* _RECORDS FOR THE TASK_
-- ==== Sys2Proof/Certificates/Slice0/Obligations.lean ====
section
/-! DEFINITION. The statements for the provers: the whole part, then block by block. -/

open Sys2Proof Sys2Proof.Machine

/-! ## The whole part -/

/-- A step takes the command at the front of the queue and runs it on the queue's rest (log 1). On an empty queue time
passes, a quarter of a millisecond at a step (R45, R46, R59; the model's own, log 2): without power nothing happens; the
part's own event that is due runs first, with the next free values drawn (log 5), a compare match before all others;
with nothing due the periods that run are shortened, the phase rises at the fourth quarter, the interval boundary runs
where the phase would reach 60,000, and the beacon-due event where the phase reaches the offset, before the events whose
periods run out at that moment (log 52). -/
def Obligations.StepRunsFrontCommand : Prop :=
  (∀ (c : Instr) (s : State), step { s with pending := c :: s.pending } = exec c s)
  ∧ ∀ s : State, s.pending = [] →
    (s.powered = false → step s = .next s)
    ∧ (∀ i, s.powered = true → dueEvent s = some i → step s = exec i { s with inputs := s.inputs + 1 })
    ∧ (∀ c, s.tb.compare = some c → c ≤ s.tb.phase → dueEvent s = some .compareMatch)
    ∧ (dueEvent s = none ↔
        (∀ c, s.tb.compare = some c → s.tb.phase < c) ∧ (s.mc.burst ≠ .idle → s.timers.burst ≠ 0)
          ∧ (s.lc.tx = .wait ∨ s.lc.tx = .backoff ∨ s.lc.tx = .sending → s.timers.tx ≠ 0)
          ∧ (s.es.state ≠ .idle → s.timers.store ≠ 0)
          ∧ (s.es.criticalWaiting = true → QueueRecord.checkpoint none ∉ s.es.queue ∧ 4 ≤ s.es.queue.length)
          ∧ s.closingReady = false ∧ s.haltReady = false)
    ∧ (s.powered = true → dueEvent s = none →
        let u : State := { s with timers := ⟨s.timers.burst - 1, s.timers.tx - 1, s.timers.store - 1⟩ }
        let v : State := { u with tb := { s.tb with phase := s.tb.phase + 1, quarter := 0 } }
        (s.tb.quarter < 3 → step s = .next { u with tb := { s.tb with quarter := s.tb.quarter + 1 } })
        ∧ (3 ≤ s.tb.quarter → 59999 ≤ s.tb.phase → step s = exec .intervalBoundary u)
        ∧ (3 ≤ s.tb.quarter → s.tb.phase < 59999 → s.tb.phase + 1 ≠ s.tb.beaconOffset → step s = .next v)
        ∧ (3 ≤ s.tb.quarter → s.tb.phase < 59999 → s.tb.phase + 1 = s.tb.beaconOffset →
            step s = exec (.beaconDue (Config.freeBusy (2 * s.inputs))) { v with inputs := s.inputs + 1 }))

/-- Every command answers a next state: no rule stops the part (chapter 11, "A noted fault does not stop the part").
None touches the queue of the commands that wait, the read-only information store (00_scope.md), or the count of the
free values drawn (log 1, log 5). -/
def Obligations.EveryCommandCompletes : Prop :=
  ∀ (i : Instr) (s : State),
    ∃ t, exec i s = .next t ∧ t.pending = s.pending ∧ t.info = s.info ∧ t.inputs = s.inputs

/-- The state after reset is sound in every block. Which tag and which cell reset shows is the model's choice (log 6,
log 7). -/
def Obligations.ResetIsSound : Prop := State.reset.Sound

/-- The values that a power-on of an empty store gives (R17, R22, R60, R106, R124, R169, R179, R182), with the model's
choice of serial, store and cell (log 6, log 7). -/
def Obligations.ResetValues : Prop :=
  State.reset.cu = ⟨.blank, ⟨false, false, false, false, false, false⟩, none, none, none, none, [], none⟩
    ∧ State.reset.mc = ⟨.idle, ⟨false, false, false⟩, none⟩
    ∧ State.reset.tb.interval = 0 ∧ State.reset.tb.phase = 0 ∧ State.reset.tb.mode = .steady
    ∧ State.reset.tb.fastUntil = 0 ∧ State.reset.tb.compare = some 0 ∧ State.reset.tb.period = 30000
    ∧ State.reset.tb.buffer = 30000 ∧ State.reset.tb.riseRef = none ∧ State.reset.tb.riseBuffer = none
    ∧ State.reset.tb.alertInterval = none
    ∧ State.reset.ie = ⟨none, none, ⟨0, 0⟩, 0, false, none, 0, ⟨0, 0, 0, 0, 0, 0, 0⟩, 0, [], none⟩
    ∧ State.reset.nt = List.replicate 24 none
    ∧ State.reset.lc =
        ⟨true, .wait, none, none, none, none, 0, State.reset.info.serial.truncate 16, none, 0, none, none,
          ⟨0, 0, 0, 0, 0, 0, 0, 0, 0, 0⟩⟩
    ∧ State.reset.es = ⟨.idle, [], 0, none, none, none, none, 0, ⟨0, 0, 0, 0⟩, 0, 0, false, false, none⟩
    ∧ State.reset.sf = ⟨.good, .running, false, 0, none, false, 0⟩
    ∧ State.reset.pending = []

/-- Every step keeps what R179 says of the fault status. -/
def Obligations.StepKeepsFaultStatus : Prop :=
  ∀ s t : State, s.sf.FaultsSound → step s = .next t → t.sf.FaultsSound

/-- Every step keeps the neighbour table as R89 and R90 have it: 24 slots, no serial twice, never the own serial, no
age above 5, figures present exactly under coverage OWN, AIR and WITNESS. -/
def Obligations.StepKeepsNeighbourTable : Prop :=
  ∀ s t : State, TableSound s.info.serial s.nt → step s = .next t → TableSound t.info.serial t.nt

/-- Every step keeps the schedule sound: the mode is always the one that R49's table selects (after an extension at
interval number 16,777,215 too, the model's choice, log 50), the buffer holds its period (R51), and every value of R44
stays in its range. Fast-until, the alert interval and the rise captures do so with what they come from: the start
capture in flight and the fast-until of the checkpoints stored and in the queue. -/
def Obligations.StepKeepsSchedule : Prop :=
  (∀ s t : State, s.ScheduleSound → step s = .next t → t.ScheduleSound)
  ∧ ∀ s t : State, s.ScheduleSound → s.CapturesSound → step s = .next t → t.CapturesSound

/-- Every step keeps the radio sound: the line follows the activity and the halt (R107), and the transmitter's state,
its slots, its served slot and its generator agree (R106, R115 to R118). -/
def Obligations.StepKeepsRadio : Prop :=
  ∀ s t : State, s.RadioSound → step s = .next t → t.RadioSound

/-- Every step keeps the converter sound: nothing pends while it is IDLE (R23), no burst runs while HALTED or with the
halt pending (R171), every LIVE record waits for a SPOT (R114), and a close waits only for a credited burst (R65). -/
def Obligations.StepKeepsConverter : Prop :=
  ∀ s t : State, s.RadioSound → s.ConverterSound → step s = .next t → t.ConverterSound

/-- Every step keeps custody sound: causes and BROKEN agree (R3), custody start and CHILLED agree (R4), the open leg
and the accumulators follow the state (R63, R135), COMMISSIONING and CLOSING always have what ends them (R5, R14). -/
def Obligations.StepKeepsCustody : Prop :=
  ∀ s t : State, s.RadioSound → s.StoreSound → s.CustodySound → step s = .next t → t.CustodySound

/-- Every step keeps the store within its bounds (R83, R123, R125, R133, R141), its state with its queue (R127, R130),
and the stored episodes in the slots 0 to the stored count less one (R124, R133, R175). -/
def Obligations.StepKeepsStore : Prop :=
  ∀ s t : State, s.RadioSound → s.StoreSound → s.EpisodesFilled → step s = .next t → t.StoreSound ∧ t.EpisodesFilled

/-- Every step keeps what the exposure engine holds sound: W and C in range and 0 before custody (R62, R74), the gap
run at most 255, and the interval numbers of the ring strictly rising (R83). -/
def Obligations.StepKeepsExposure : Prop :=
  ∀ s t : State, s.ScheduleSound → s.CustodySound → s.ExposureSound → step s = .next t → t.ExposureSound

/-- A sticky code stays in the set through every command but the completion of an erase, a loss of retention memory
and a power-on (R179). -/
def Obligations.StickySetOnlyGrows : Prop :=
  ∀ (i : Instr) (s t : State), exec i s = .next t →
    (s.cu.custody = .erasing ∧ ∃ b, i = .eraseComplete b) ∨ i = .retentionLoss ∨ (∃ mv, i = .powerOn mv)
      ∨ s.sf.sticky ||| t.sf.sticky = t.sf.sticky

/-- What the store holds is durable (R123, R133, R142): but for the completion of an erase, and a power-on that
finishes one, no command removes the profile record, the certificate record, a leg record or a set erase marker, and
every episode slot but the next one to be written keeps its content. A leg slot that held a record loses it only to the
writing of a leg of its own number (log 37). -/
def Obligations.StoredRecordsEndOnlyByErase : Prop :=
  ∀ (i : Instr) (s t : State), exec i s = .next t →
    let rewrites (u : State) (k : Nat) : Prop :=
      u.es.state = .writing ∧ ∃ l rest, u.es.queue = .leg l :: rest ∧ k = l.number - 1
    (s.cu.custody = .erasing ∧ ∃ b, i = .eraseComplete b)
      ∨ (s.nv.eraseMarker = true ∧ ∃ mv, i = .powerOn mv)
      ∨ ((s.nv.profile.isSome = true → t.nv.profile.isSome = true)
          ∧ (s.nv.certificate.isSome = true → t.nv.certificate.isSome = true)
          ∧ (∀ k, k ≠ s.es.storedCount → t.nv.episodes[k]? = s.nv.episodes[k]?)
          ∧ (∀ k, t.nv.legs[k]? = s.nv.legs[k]? ∨ rewrites s k ∨ rewrites t k)
          ∧ (s.nv.eraseMarker = true → t.nv.eraseMarker = true))

/-- The custody state moves only along a consignment's life, and the break cause set only grows, with its break
interval fixed by its first members: through every command but a power-on, a loss of retention memory and, for the
causes, the completion of an erase (R3, R5 to R17). A single step can close two intervals when one was deferred, so
that PRECOOL can reach EXCURSION in it. -/
def Obligations.CustodyMoves : Prop :=
  ∀ (i : Instr) (s t : State), s.CustodySound → i ≠ .retentionLoss → (∀ mv, i ≠ .powerOn mv) → exec i s = .next t →
    (match s.cu.custody with
      | .blank => t.cu.custody = .blank ∨ t.cu.custody = .commissioning
      | .commissioning => t.cu.custody = .commissioning ∨ t.cu.custody = .precool ∨ t.cu.custody = .blank
      | .precool => t.cu.custody.inService = true ∨ t.cu.custody = .closing
      | .chilled | .excursion =>
        t.cu.custody = .chilled ∨ t.cu.custody = .excursion ∨ t.cu.custody = .broken ∨ t.cu.custody = .closing
      | .broken => t.cu.custody = .broken ∨ t.cu.custody = .closing
      | .closing => t.cu.custody = .closing ∨ t.cu.custody = .closed
      | .closed => t.cu.custody = .closed ∨ t.cu.custody = .erasing
      | .erasing => t.cu.custody = .erasing ∨ t.cu.custody = .blank)
    ∧ (s.cu.custody ≠ .erasing ∨ t.cu.custody = .erasing →
        s.cu.causes.union t.cu.causes = t.cu.causes
          ∧ (s.cu.causes.nonempty = true → t.cu.breakInterval = s.cu.breakInterval))

/-- The certificate's content, and its freeze. Each field is its owner's at the moment (R160; so a PEER_OVERFLOW noted
in CLOSING before the freeze is in it, log 48), the end interval the last one closed (R162); the grade takes R164's
cases in their order; the overall figures are the extremes over the legs found, as the open leg, as queued or as stored,
and the others are counted not stored (R163; a closed leg that CU has still to hand over counts as queued, log 23, an
older record in the slot of a leg that was dropped at a full queue as stored, log 45, and of a leg in two places the
open or the queued record alone, log 49); both pages end with the CRC over the 81 content bytes (R167, R168). In CLOSED
every page is taken from the record, or from the copy in retention (R166), and through every command that leaves the
part CLOSED the certificate stays what it was; in any other state it is computed afresh and provisional (R161). -/
def Obligations.CertificateComputedAndFrozen : Prop :=
  (∀ (provisional : Bool) (s : State),
    let c := computeCertificate provisional s
    let found (k : Nat) (l : Leg) : Prop := 1 ≤ k ∧ k ≤ s.es.legCount ∧ (legPlace k s).leg? = some l
    c.serial = s.info.serial ∧ c.consignment = (s.cu.commissioned.map (·.consignment)).getD []
    ∧ c.carrier = s.profile.carrier ∧ c.provisional = provisional ∧ c.custodyStart = s.cu.custodyStart
    ∧ c.endInterval = s.ie.lastClosed ∧ c.causes = s.cu.causes ∧ c.breakInterval = s.cu.breakInterval
    ∧ c.exposure = s.ie.exposure ∧ c.budgets = ⟨s.profile.warmBudget, s.profile.coldBudget⟩
    ∧ c.counts = s.ie.counts ∧ c.gapRun = s.ie.gapRun ∧ c.legCount = s.es.legCount
    ∧ c.episodes = s.es.storedCount + s.es.overflow.folded ∧ c.sticky = s.sf.sticky
    ∧ c.grade =
        (if c.custodyStart = none then .notStarted
          else if c.causes ≠ ⟨false, false, false, false, false, false⟩ then .broken
          else if c.counts.air = 0 ∧ c.counts.witness = 0 ∧ c.counts.bridged = 0 ∧ c.counts.unbridged = 0
            ∧ c.counts.lost = 0 ∧ c.counts.raised = 0 ∧ c.gapRun = 0 then .clean
          else .supported)
    ∧ c.legsNotStored = (List.range s.es.legCount).countP (fun k => (legPlace (k + 1) s).leg?.isNone)
    ∧ (c.figures = none ↔ ∀ k l, found k l → l.figures = none)
    ∧ (∀ f, c.figures = some f →
        (∃ k l g, found k l ∧ l.figures = some g ∧ g.hi = f.hi)
          ∧ (∃ k l g, found k l ∧ l.figures = some g ∧ g.lo = f.lo)
          ∧ ∀ k l g, found k l → l.figures = some g → g.hi ≤ f.hi ∧ f.lo ≤ g.lo)
    ∧ (c.contentA ++ c.contentB).length = 81 ∧ c.crc = crc16 (c.contentA ++ c.contentB)
    ∧ c.pageA = c.contentA ++ beBytes 2 c.crc.toNat ∧ c.pageB = c.contentB ++ beBytes 2 c.crc.toNat)
  ∧ (∀ (k : Nat) (s : State),
    let queued (l : Leg) : Prop :=
      (QueueRecord.leg l ∈ s.es.queue ∨ ClosingItem.leg l ∈ s.cu.closing) ∧ l.number = k
    (∀ l, s.es.openLeg = some l → l.number = k → legPlace k s = .opened l)
    ∧ ((∀ l, s.es.openLeg = some l → l.number ≠ k) →
        (∀ l, queued l → ∃ l', queued l' ∧ legPlace k s = .queued l')
        ∧ ((∀ l, ¬ queued l) →
            (∀ l, s.nv.legs[k - 1]? = some (some l) → legPlace k s = .stored l)
            ∧ ((∀ l, s.nv.legs[k - 1]? ≠ some (some l)) → legPlace k s = .notStored))))
  ∧ (∀ s : State, (s.cu.custody ≠ .closed → certificateNow s = computeCertificate true s)
    ∧ (∀ c, s.cu.custody = .closed → s.nv.certificate = some c → certificateNow s = c)
    ∧ (∀ c, s.cu.custody = .closed → s.nv.certificate = none → s.cu.certificate = some c → certificateNow s = c))
  ∧ ∀ (i : Instr) (s t : State), s.CustodySound → i ≠ .retentionLoss → (∀ mv, i ≠ .powerOn mv) → exec i s = .next t →
      s.cu.custody = .closed → (s.nv.certificate.isSome = true ∨ s.cu.certificate.isSome = true) →
      t.cu.custody = .closed → certificateNow t = certificateNow s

* _EXERCISE DIRECTIONS_
Report each line of the entries where the word "certificateNow" occurs.

* _RESULT OF THIS TASK_
  ∧ (∀ s : State, (s.cu.custody ≠ .closed → certificateNow s = computeCertificate true s)
    ∧ (∀ c, s.cu.custody = .closed → s.nv.certificate = some c → certificateNow s = c)
    ∧ (∀ c, s.cu.custody = .closed → s.nv.certificate = none → s.cu.certificate = some c → certificateNow s = c))
      t.cu.custody = .closed → certificateNow t = certificateNow s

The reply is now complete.